I seem to have a strange problem right now: I want to but cannot procrastinate. I always seem to end up productive.
let me ease you in: big scary opening night is tomorrow, and until today, I never had but one minute to start worrying about that. now the director gave us the day off to relax, recharge, and to generally not go crazy. and naturally, my wicked brain wants to use the extra time to raise all kinds of questions, and I know from experience than no good can ever come from that. so, I figured I'd procrastinate. do whatever, just keep myself busy so my mind will have a chance to stay sane. and here is the thing: when having to procrastinate, I cannot do it. I tried hard. watched old "house" episodes, had coffee, played that little computergame where the little people start screaming if you don't provide enough whatever, wrote emails, and surfed youtube. all at the same time. and it doesn't fucking work. even now, as I am writing this as my last desperate attempt to keep myself from going coo-coo, I cannot help but notice THE FEAR slowly creeping up my spine. why now? why at all? and you know, it's not like I could FACE my fear. it's on my fucking spine.
yeah, yeah, I know, when the thing you fear the most is the thing you love the most... how great... how amazing... how enviable... how good and right and to be happy about...
how fucking scary.

Wednesday, January 03, 2007

oh, yes, happy new year and such.

still busy as hell and scared as even heller, I know I have been negligent of keeping my blog posted. when there is so much I meant to write about.
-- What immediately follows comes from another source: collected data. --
-- ==== Sys2Proof/Machine/Core.lean ====
section
/-! DEFINITION. The block as the host's interface takes it. -/

def Sys2Proof.core : Host.Core := { State := Sys2Proof.Machine.State, Fault := Sys2Proof.Machine.Fault, Refusal := Sys2Proof.Machine.Refusal, step := Sys2Proof.Machine.step, reset := Sys2Proof.Machine.State.reset }
end

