-- ==== Sys2Proof/Safety.lean ====
section
/-! DEFINITION. The terms of the statements: the parts of the state, frames over them, the well-formed state, and a request at its turn. -/

namespace Sys2Proof.Machine
open Sys2Proof

/-! ### Parts and frames -/

/-- The parts of the state, one for each group of registers, memories and queues that a chapter gives the block. -/
inductive Part where
  | now | boot | store | wonel | kce | flt | power | lanes | links | pipes | galley | sched | ports | tables | telem | tim | ptp | cmp | mem
  | dict | busy | out | fresh | pending
deriving DecidableEq, Repr

/-- A part is the same in two states. -/
def Part.same (p : Part) (s t : State) : Prop :=
  match p with
  | .now => t.now = s.now
  | .boot => t.boot = s.boot
  | .store => t.store = s.store
  | .wonel => t.wonel = s.wonel
  | .kce => t.kce = s.kce
  | .flt => t.flt = s.flt
  | .power => t.power = s.power
  | .lanes => t.lanes = s.lanes
  | .links => t.links = s.links
  | .pipes => t.pipes = s.pipes
  | .galley => t.galley = s.galley
  | .sched => t.sched = s.sched
  | .ports => t.ports = s.ports
  | .tables => t.tables = s.tables
  | .telem => t.telem = s.telem
  | .tim => t.tim = s.tim
  | .ptp => t.ptp = s.ptp
  | .cmp => t.cmp = s.cmp
  | .mem => t.mem = s.mem
  | .dict => t.dict = s.dict
  | .busy => t.busy = s.busy
  | .out => t.out = s.out
  | .fresh => t.fresh = s.fresh
  | .pending => t.pending = s.pending

/-- The frame of a change: every part outside a list is as it was. -/
def unchangedBut (l : List Part) (s t : State) : Prop := ∀ p, p ∉ l → p.same s t

/-- The frame of a change of the dictionary: every object outside a list reads as it did. -/
def objectsBut (l : List Nat) (s t : State) : Prop := ∀ k, k ∉ l → t.get k = s.get k

/-! ### What a command may change -/

/-- Every part but the clock and the queue: what a reset, or a request of Wonel, may change. -/
def everyPart : List Part :=
  [.boot, .store, .wonel, .kce, .flt, .power, .lanes, .links, .pipes, .galley, .sched, .ports, .tables, .telem, .tim, .ptp, .cmp, .mem, .dict, .busy, .out, .fresh]

/-- The parts that the ladder of reactions to a fault may change (R480 to R486), with what attends it: attention bits, repairs, outputs. -/
def reaction : List Part := [.wonel, .flt, .links, .galley, .tables, .tim, .cmp, .dict, .out, .fresh]

/-- A read of a memory under its code: a reaction, and the memory's records (R457 to R470). -/
def coded : List Part := reaction ++ [.mem, .busy]

/-- A frame that moves: reads under codes, queues, ports and counter sets. -/
def traffic : List Part := coded ++ [.sched, .ports, .telem]

/-- The parts of the state that a command may change; every other part it leaves as it is. -/
def partsOf : Instr → List Part
  | .resetNAsserted .. | .supplyLoss .. | .lcySoftReset | .softReset | .lcyPsCommit | .lcyTransition | .transitionFinish | .wonelFrameRx ..
  | .hello | .bye | .read | .write | .readMulti | .writeMulti | .bulkRead | .bulkWrite | .start | .abort | .kceInstall | .kceEmpty
  | .lnAdapt | .lnEyeRun | .lnRelease .. | .qdRepair | .tblStaticAdd | .tblDelete | .tblFlush | .tblLpmApply | .chsLpmSpareIn
  | .galCarveApply | .galRemap | .plnCheck | .plnInstall | .plnSwitch | .pmcSnap | .pmcBClear | .ctrClear | .cmpPatchCheck
  | .cmpPatchActivate | .cmpPatchRemove | .fltClear | .fltSafeEnter | .fltInjArm | .fltDiagWrite | .fltDiagRead | .pwrShutdown => everyPart
  | .resetNRelease .. | .referenceAppears .. | .supplyValid .. => [.boot]
  | .rootPllLock => [.boot, .power, .dict]
  | .railPoll .. | .railDeadline .. | .pmbusTransactionFailure .. | .pmbusRetry .. => reaction ++ [.boot, .power]
  | .storeRead .. | .patchLoad .. => reaction ++ [.boot, .store, .kce]
  | .dieLinkTraining .. | .wonelEnable | .referenceAbsent .. | .referenceMonitorWindow .. | .revertiveSwitch => reaction ++ [.boot]
  | .galleySelfTest .. => [.boot, .galley, .dict, .fresh]
  | .wipe .. => [.boot, .telem, .mem, .dict]
  | .dictionaryRestore => traffic ++ [.boot, .lanes, .pipes, .ptp]
  | .commitHoldExpiry => [.store, .dict]
  | .commitComplete .. => reaction ++ [.store, .busy]
  | .arpRequest .. | .dieLinkSlotRx .. | .lldpSend .. | .largeSend .. | .ingressPipeline .. | .growthRequest .. | .dequeue ..
  | .transmitComplete .. | .multicastReplication | .scrubRead .. | .exportSend .. => traffic
  | .mgFrameDropped .. | .prbsLockChange .. | .lldpTimeout .. => [.dict]
  | .mgFecCycle .. | .mgLinkChange .. | .sessionIdleTimeout .. => [.wonel]
  | .kcePageHoldExpiry .. => [.kce]
  | .kceMessage .. | .kceSuspend .. => [.kce, .dict]
  | .kceMessageDone | .ceilingRaiseWritten .. | .keyRingEntryFree .. => reaction ++ [.store, .kce]
  | .kceUncorrectable .. => reaction ++ [.kce]
  | .signalDetect .. | .cdrLockLoss .. | .signalLoss .. => [.lanes, .ports, .dict, .busy]
  | .adaptationComplete .. | .eyeScanPointComplete .. => [.lanes, .dict, .busy]
  | .continuousAdaptation .. => [.lanes, .telem, .dict]
  | .linkTrainingRetry .. => [.lanes]
  | .cdrLock .. | .alignmentLoss .. => [.lanes, .ports, .dict]
  | .ppmUpdate .. => reaction ++ [.lanes, .ports, .busy]
  | .laneFailure .. | .portDown .. | .flushComplete .. | .dieLinkLockLoss .. => traffic ++ [.lanes, .ptp]
  | .controlCellResend .. => [.links, .telem]
  | .marginMeasure .. | .fetchUncorrectable .. | .faultEvent .. | .rungNotBegun .. => reaction
  | .repairSpareChoice .. => [.wonel, .flt, .links, .tim, .dict, .busy, .out]
  | .mirrorStart .. | .mirrorSwitch .. => [.links]
  | .repairStopSlot .. => reaction ++ [.busy]
  | .portUp .. => [.wonel, .lanes, .ports, .ptp, .dict]
  | .frameRx .. => reaction ++ [.store, .kce, .ports, .telem]
  | .pauseFrameRx .. | .pauseTimerExpiry .. => [.sched, .ports]
  | .pauseRefresh .. | .losslessRefusalCheck .. | .lpiEntry .. | .lpiWakeComplete .. => [.ports, .dict, .out]
  | .lldpRx .. | .lpiRxChange .. => [.ports, .dict]
  | .hankRefill .. | .ringMessageArrival .. | .agerVisit .. | .entryRestoration .. | .lpmShadowRewrite .. | .lpmSpareSwitch ..
  | .bankRemapSwitch => coded
  | .frameTailWritten .. | .ptpMessageTerminated .. | .ptpMessageSend .. | .unicastGrantRenewal .. => traffic ++ [.ptp]
  | .frameTransmit .. | .authDeparture .. => traffic ++ [.kce, .ptp]
  | .shaperRefill => coded ++ [.sched]
  | .queueSampleSweep => [.sched, .telem, .dict]
  | .ringInject .. => [.tables, .telem, .dict]
  | .lpmRecordComplete => [.tables, .mem, .dict, .busy]
  | .writeBack .. => [.wonel, .flt, .galley, .mem, .dict]
  | .ingressBankSwitch | .egressBankSwitch => [.pipes, .dict, .busy]
  | .proofCapture .. => coded ++ [.ports, .telem]
  | .proofBatchClose => [.telem]
  | .periodicSnapshot => [.telem, .dict]
  | .snapshotCapture => [.telem, .dict, .busy]
  | .tciEdge .. => [.wonel, .tim, .ptp, .cmp, .dict, .fresh]
  | .tpoRisingEdge .. | .tpoFallingEdge .. => [.tim, .dict, .out]
  | .spliceEnd => [.wonel, .tim, .dict]
  | .servoMeasurement .. => [.wonel, .flt, .tim, .ptp, .cmp, .dict, .fresh]
  | .tciSourceTimeout .. => [.wonel, .flt, .tim, .dict]
  | .ptpMasterLost .. => [.wonel, .flt, .tim, .ptp, .dict]
  | .seqNext | .seqJump | .seqBrt | .seqBrf | .seqCall | .seqRet | .seqLoop | .seqWait | .seqDisp | .seqEnd => coded ++ [.telem]
  | .contextWake .. => [.cmp, .dict]
  | .netReadResponse .. | .contextTimerExpiry .. => [.cmp]
  | .patchHaltLoad => [.wonel, .flt, .links, .galley, .tables, .tim, .cmp, .mem, .dict, .busy, .out]
  | .reactionTimerExpiry .. => [.wonel, .flt, .links, .galley, .tables, .tim, .dict, .out]
  | .regulatorPoll .. | .pmbAlert .. | .railDroop .. | .avsLoop .. | .sensorRead .. | .regulatorFaultReread .. => reaction ++ [.power]
  | .thermalTrip .. => [.store, .flt, .power, .tim, .dict, .out]
  | .pcsLockAcquired .. => [.lanes, .ports]
  | .linkFaultRx .. => [.ports]
  | .linkTrainingEnd .. => [.lanes, .dict]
I was planning a jolly song about being a drama critic, the vivid description of christmas at home after the third bottle of wine, and my new year's resolution: I want to be nicer to people who are stupid assholes but don't know better, because they are just fucking hypocrites who... well, I realise it is the 4th of January already, so my resolution is keeping me from going on about that. I want to be nicer. to people.
that's hard.
but the drama critic song I will write, nonetheless. they are not really people, you know.